Collected data:
*** Block opens ***

/-! ### setChan -/

@[simp] theorem State.setChan_pending (c : ChanId) (x : Channel) : (s.setChan c x).pending = s.pending := rfl
@[simp] theorem State.setChan_powered (c : ChanId) (x : Channel) : (s.setChan c x).powered = s.powered := rfl
@[simp] theorem State.setChan_working (c : ChanId) (x : Channel) : (s.setChan c x).working = s.working := rfl
@[simp] theorem State.setChan_store (c : ChanId) (x : Channel) : (s.setChan c x).store = s.store := rfl
@[simp] theorem State.setChan_level (c : ChanId) (x : Channel) : (s.setChan c x).level = s.level := rfl
@[simp] theorem State.setChan_air (c : ChanId) (x : Channel) : (s.setChan c x).air = s.air.put c x := rfl
@[simp] theorem State.setChan_line (c : ChanId) (x : Channel) : (s.setChan c x).line = s.line := rfl
@[simp] theorem State.setChan_slots (c : ChanId) (x : Channel) : (s.setChan c x).slots = s.slots := rfl
@[simp] theorem State.setChan_calls (c : ChanId) (x : Channel) : (s.setChan c x).calls = s.calls := rfl
@[simp] theorem State.setChan_blocks (c : ChanId) (x : Channel) : (s.setChan c x).blocks = s.blocks := rfl
@[simp] theorem State.setChan_refuges (c : ChanId) (x : Channel) : (s.setChan c x).refuges = s.refuges := rfl
@[simp] theorem State.setChan_action (c : ChanId) (x : Channel) : (s.setChan c x).action = s.action := rfl
@[simp] theorem State.setChan_spurs (c : ChanId) (x : Channel) : (s.setChan c x).spurs = s.spurs := rfl
@[simp] theorem State.setChan_mgmt (c : ChanId) (x : Channel) : (s.setChan c x).mgmt = s.mgmt := rfl
@[simp] theorem State.setChan_pins (c : ChanId) (x : Channel) : (s.setChan c x).pins = s.pins := rfl
@[simp] theorem State.setChan_freeCount (c : ChanId) (x : Channel) : (s.setChan c x).freeCount = s.freeCount := rfl

/-! ### setSpur -/

@[simp] theorem State.setSpur_pending (p : SpurId) (x : Spur) : (s.setSpur p x).pending = s.pending := rfl
@[simp] theorem State.setSpur_powered (p : SpurId) (x : Spur) : (s.setSpur p x).powered = s.powered := rfl
@[simp] theorem State.setSpur_working (p : SpurId) (x : Spur) : (s.setSpur p x).working = s.working := rfl
@[simp] theorem State.setSpur_store (p : SpurId) (x : Spur) : (s.setSpur p x).store = s.store := rfl
@[simp] theorem State.setSpur_level (p : SpurId) (x : Spur) : (s.setSpur p x).level = s.level := rfl
@[simp] theorem State.setSpur_air (p : SpurId) (x : Spur) : (s.setSpur p x).air = s.air := rfl
@[simp] theorem State.setSpur_line (p : SpurId) (x : Spur) : (s.setSpur p x).line = s.line := rfl
@[simp] theorem State.setSpur_slots (p : SpurId) (x : Spur) : (s.setSpur p x).slots = s.slots := rfl
@[simp] theorem State.setSpur_calls (p : SpurId) (x : Spur) : (s.setSpur p x).calls = s.calls := rfl
@[simp] theorem State.setSpur_blocks (p : SpurId) (x : Spur) : (s.setSpur p x).blocks = s.blocks := rfl
@[simp] theorem State.setSpur_refuges (p : SpurId) (x : Spur) : (s.setSpur p x).refuges = s.refuges := rfl
@[simp] theorem State.setSpur_action (p : SpurId) (x : Spur) : (s.setSpur p x).action = s.action := rfl
@[simp] theorem State.setSpur_spurs (p : SpurId) (x : Spur) : (s.setSpur p x).spurs = s.spurs.put p x := rfl
@[simp] theorem State.setSpur_mgmt (p : SpurId) (x : Spur) : (s.setSpur p x).mgmt = s.mgmt := rfl
@[simp] theorem State.setSpur_pins (p : SpurId) (x : Spur) : (s.setSpur p x).pins = s.pins := rfl
@[simp] theorem State.setSpur_freeCount (p : SpurId) (x : Spur) : (s.setSpur p x).freeCount = s.freeCount := rfl

/-! ### setRefuge -/

@[simp] theorem State.setRefuge_pending (r : PairIx) (x : Refuge) : (s.setRefuge r x).pending = s.pending := rfl
@[simp] theorem State.setRefuge_powered (r : PairIx) (x : Refuge) : (s.setRefuge r x).powered = s.powered := rfl
@[simp] theorem State.setRefuge_working (r : PairIx) (x : Refuge) : (s.setRefuge r x).working = s.working := rfl
@[simp] theorem State.setRefuge_store (r : PairIx) (x : Refuge) : (s.setRefuge r x).store = s.store := rfl
@[simp] theorem State.setRefuge_level (r : PairIx) (x : Refuge) : (s.setRefuge r x).level = s.level := rfl
@[simp] theorem State.setRefuge_air (r : PairIx) (x : Refuge) : (s.setRefuge r x).air = s.air := rfl
@[simp] theorem State.setRefuge_line (r : PairIx) (x : Refuge) : (s.setRefuge r x).line = s.line := rfl
@[simp] theorem State.setRefuge_slots (r : PairIx) (x : Refuge) : (s.setRefuge r x).slots = s.slots := rfl
@[simp] theorem State.setRefuge_calls (r : PairIx) (x : Refuge) : (s.setRefuge r x).calls = s.calls := rfl
@[simp] theorem State.setRefuge_blocks (r : PairIx) (x : Refuge) : (s.setRefuge r x).blocks = s.blocks := rfl
@[simp] theorem State.setRefuge_refuges (r : PairIx) (x : Refuge) : (s.setRefuge r x).refuges = s.refuges.put r x := rfl
@[simp] theorem State.setRefuge_action (r : PairIx) (x : Refuge) : (s.setRefuge r x).action = s.action := rfl
@[simp] theorem State.setRefuge_spurs (r : PairIx) (x : Refuge) : (s.setRefuge r x).spurs = s.spurs := rfl
@[simp] theorem State.setRefuge_mgmt (r : PairIx) (x : Refuge) : (s.setRefuge r x).mgmt = s.mgmt := rfl
@[simp] theorem State.setRefuge_pins (r : PairIx) (x : Refuge) : (s.setRefuge r x).pins = s.pins := rfl
@[simp] theorem State.setRefuge_freeCount (r : PairIx) (x : Refuge) : (s.setRefuge r x).freeCount = s.freeCount := rfl

/-! ### setCall -/

@[simp] theorem State.setCall_pending (r : RecId) (x : CallRec) : (s.setCall r x).pending = s.pending := rfl
@[simp] theorem State.setCall_powered (r : RecId) (x : CallRec) : (s.setCall r x).powered = s.powered := rfl
@[simp] theorem State.setCall_working (r : RecId) (x : CallRec) : (s.setCall r x).working = s.working := rfl
@[simp] theorem State.setCall_store (r : RecId) (x : CallRec) : (s.setCall r x).store = s.store := rfl
@[simp] theorem State.setCall_level (r : RecId) (x : CallRec) : (s.setCall r x).level = s.level := rfl
@[simp] theorem State.setCall_air (r : RecId) (x : CallRec) : (s.setCall r x).air = s.air := rfl
@[simp] theorem State.setCall_line (r : RecId) (x : CallRec) : (s.setCall r x).line = s.line := rfl
@[simp] theorem State.setCall_slots (r : RecId) (x : CallRec) : (s.setCall r x).slots = s.slots := rfl
@[simp] theorem State.setCall_calls (r : RecId) (x : CallRec) : (s.setCall r x).calls = { s.calls with recs := s.calls.recs.put r x } := rfl
@[simp] theorem State.setCall_blocks (r : RecId) (x : CallRec) : (s.setCall r x).blocks = s.blocks := rfl
@[simp] theorem State.setCall_refuges (r : RecId) (x : CallRec) : (s.setCall r x).refuges = s.refuges := rfl
@[simp] theorem State.setCall_action (r : RecId) (x : CallRec) : (s.setCall r x).action = s.action := rfl
@[simp] theorem State.setCall_spurs (r : RecId) (x : CallRec) : (s.setCall r x).spurs = s.spurs := rfl
@[simp] theorem State.setCall_mgmt (r : RecId) (x : CallRec) : (s.setCall r x).mgmt = s.mgmt := rfl
@[simp] theorem State.setCall_pins (r : RecId) (x : CallRec) : (s.setCall r x).pins = s.pins := rfl
@[simp] theorem State.setCall_freeCount (r : RecId) (x : CallRec) : (s.setCall r x).freeCount = s.freeCount := rfl

/-! ### setHook -/

@[simp] theorem State.setHook_pending (p : SpurId) (b : Bool) : (s.setHook p b).pending = s.pending := rfl
@[simp] theorem State.setHook_powered (p : SpurId) (b : Bool) : (s.setHook p b).powered = s.powered := rfl
@[simp] theorem State.setHook_working (p : SpurId) (b : Bool) : (s.setHook p b).working = s.working := rfl
@[simp] theorem State.setHook_store (p : SpurId) (b : Bool) : (s.setHook p b).store = s.store := rfl
@[simp] theorem State.setHook_level (p : SpurId) (b : Bool) : (s.setHook p b).level = s.level := rfl
@[simp] theorem State.setHook_air (p : SpurId) (b : Bool) : (s.setHook p b).air = s.air := rfl
@[simp] theorem State.setHook_line (p : SpurId) (b : Bool) : (s.setHook p b).line = s.line := rfl
@[simp] theorem State.setHook_slots (p : SpurId) (b : Bool) : (s.setHook p b).slots = s.slots := rfl
@[simp] theorem State.setHook_calls (p : SpurId) (b : Bool) : (s.setHook p b).calls = { s.calls with hooks := s.calls.hooks.put p b } := rfl
@[simp] theorem State.setHook_blocks (p : SpurId) (b : Bool) : (s.setHook p b).blocks = s.blocks := rfl
@[simp] theorem State.setHook_refuges (p : SpurId) (b : Bool) : (s.setHook p b).refuges = s.refuges := rfl
@[simp] theorem State.setHook_action (p : SpurId) (b : Bool) : (s.setHook p b).action = s.action := rfl
@[simp] theorem State.setHook_spurs (p : SpurId) (b : Bool) : (s.setHook p b).spurs = s.spurs := rfl
@[simp] theorem State.setHook_mgmt (p : SpurId) (b : Bool) : (s.setHook p b).mgmt = s.mgmt := rfl
@[simp] theorem State.setHook_pins (p : SpurId) (b : Bool) : (s.setHook p b).pins = s.pins := rfl
@[simp] theorem State.setHook_freeCount (p : SpurId) (b : Bool) : (s.setHook p b).freeCount = s.freeCount := rfl

/-! ### setSlot -/

@[simp] theorem State.setSlot_pending (e : SlotIx) (x : SlotEntry) : (s.setSlot e x).pending = s.pending := rfl
@[simp] theorem State.setSlot_powered (e : SlotIx) (x : SlotEntry) : (s.setSlot e x).powered = s.powered := rfl
@[simp] theorem State.setSlot_working (e : SlotIx) (x : SlotEntry) : (s.setSlot e x).working = s.working := rfl
@[simp] theorem State.setSlot_store (e : SlotIx) (x : SlotEntry) : (s.setSlot e x).store = s.store := rfl
@[simp] theorem State.setSlot_level (e : SlotIx) (x : SlotEntry) : (s.setSlot e x).level = s.level := rfl
@[simp] theorem State.setSlot_air (e : SlotIx) (x : SlotEntry) : (s.setSlot e x).air = s.air := rfl
@[simp] theorem State.setSlot_line (e : SlotIx) (x : SlotEntry) : (s.setSlot e x).line = s.line := rfl
@[simp] theorem State.setSlot_slots (e : SlotIx) (x : SlotEntry) : (s.setSlot e x).slots = { s.slots with map := s.slots.map.put e x } := rfl
@[simp] theorem State.setSlot_calls (e : SlotIx) (x : SlotEntry) : (s.setSlot e x).calls = s.calls := rfl
@[simp] theorem State.setSlot_blocks (e : SlotIx) (x : SlotEntry) : (s.setSlot e x).blocks = s.blocks := rfl
@[simp] theorem State.setSlot_refuges (e : SlotIx) (x : SlotEntry) : (s.setSlot e x).refuges = s.refuges := rfl
@[simp] theorem State.setSlot_action (e : SlotIx) (x : SlotEntry) : (s.setSlot e x).action = s.action := rfl
@[simp] theorem State.setSlot_spurs (e : SlotIx) (x : SlotEntry) : (s.setSlot e x).spurs = s.spurs := rfl
@[simp] theorem State.setSlot_mgmt (e : SlotIx) (x : SlotEntry) : (s.setSlot e x).mgmt = s.mgmt := rfl
@[simp] theorem State.setSlot_pins (e : SlotIx) (x : SlotEntry) : (s.setSlot e x).pins = s.pins := rfl
@[simp] theorem State.setSlot_freeCount (e : SlotIx) (x : SlotEntry) : (s.setSlot e x).freeCount = s.freeCount := rfl

/-! ### setMaster -/

@[simp] theorem State.setMaster_pending (i : BlockIx) (m : Master) : (s.setMaster i m).pending = s.pending := rfl
@[simp] theorem State.setMaster_powered (i : BlockIx) (m : Master) : (s.setMaster i m).powered = s.powered := rfl
@[simp] theorem State.setMaster_working (i : BlockIx) (m : Master) : (s.setMaster i m).working = s.working := rfl
@[simp] theorem State.setMaster_store (i : BlockIx) (m : Master) : (s.setMaster i m).store = s.store := rfl
@[simp] theorem State.setMaster_level (i : BlockIx) (m : Master) : (s.setMaster i m).level = s.level := rfl
@[simp] theorem State.setMaster_air (i : BlockIx) (m : Master) : (s.setMaster i m).air = s.air := rfl
@[simp] theorem State.setMaster_line (i : BlockIx) (m : Master) : (s.setMaster i m).line = s.line := rfl
@[simp] theorem State.setMaster_slots (i : BlockIx) (m : Master) : (s.setMaster i m).slots = s.slots := rfl
@[simp] theorem State.setMaster_calls (i : BlockIx) (m : Master) : (s.setMaster i m).calls = s.calls := rfl
@[simp] theorem State.setMaster_blocks (i : BlockIx) (m : Master) : (s.setMaster i m).blocks = { s.blocks with entries := s.blocks.entries.put i { s.blocks.entries.get i with master := m } } := rfl
@[simp] theorem State.setMaster_refuges (i : BlockIx) (m : Master) : (s.setMaster i m).refuges = s.refuges := rfl
@[simp] theorem State.setMaster_action (i : BlockIx) (m : Master) : (s.setMaster i m).action = s.action := rfl
@[simp] theorem State.setMaster_spurs (i : BlockIx) (m : Master) : (s.setMaster i m).spurs = s.spurs := rfl
@[simp] theorem State.setMaster_mgmt (i : BlockIx) (m : Master) : (s.setMaster i m).mgmt = s.mgmt := rfl
@[simp] theorem State.setMaster_pins (i : BlockIx) (m : Master) : (s.setMaster i m).pins = s.pins := rfl
@[simp] theorem State.setMaster_freeCount (i : BlockIx) (m : Master) : (s.setMaster i m).freeCount = s.freeCount := rfl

*** Block closes ***

TRY IT: Starting at the line that has "(s.setCall r x).pending = s.pending := rfl" and ending at the line that has "(s.setCall r x).working = s.working := rfl", please write out the lines above exactly, leaving out all others.

OUTPUT FOR THIS TASK:
@[simp] theorem State.setCall_pending (r : RecId) (x : CallRec) : (s.setCall r x).pending = s.pending := rfl
@[simp] theorem State.setCall_powered (r : RecId) (x : CallRec) : (s.setCall r x).powered = s.powered := rfl
@[simp] theorem State.setCall_working (r : RecId) (x : CallRec) : (s.setCall r x).working = s.working := rfl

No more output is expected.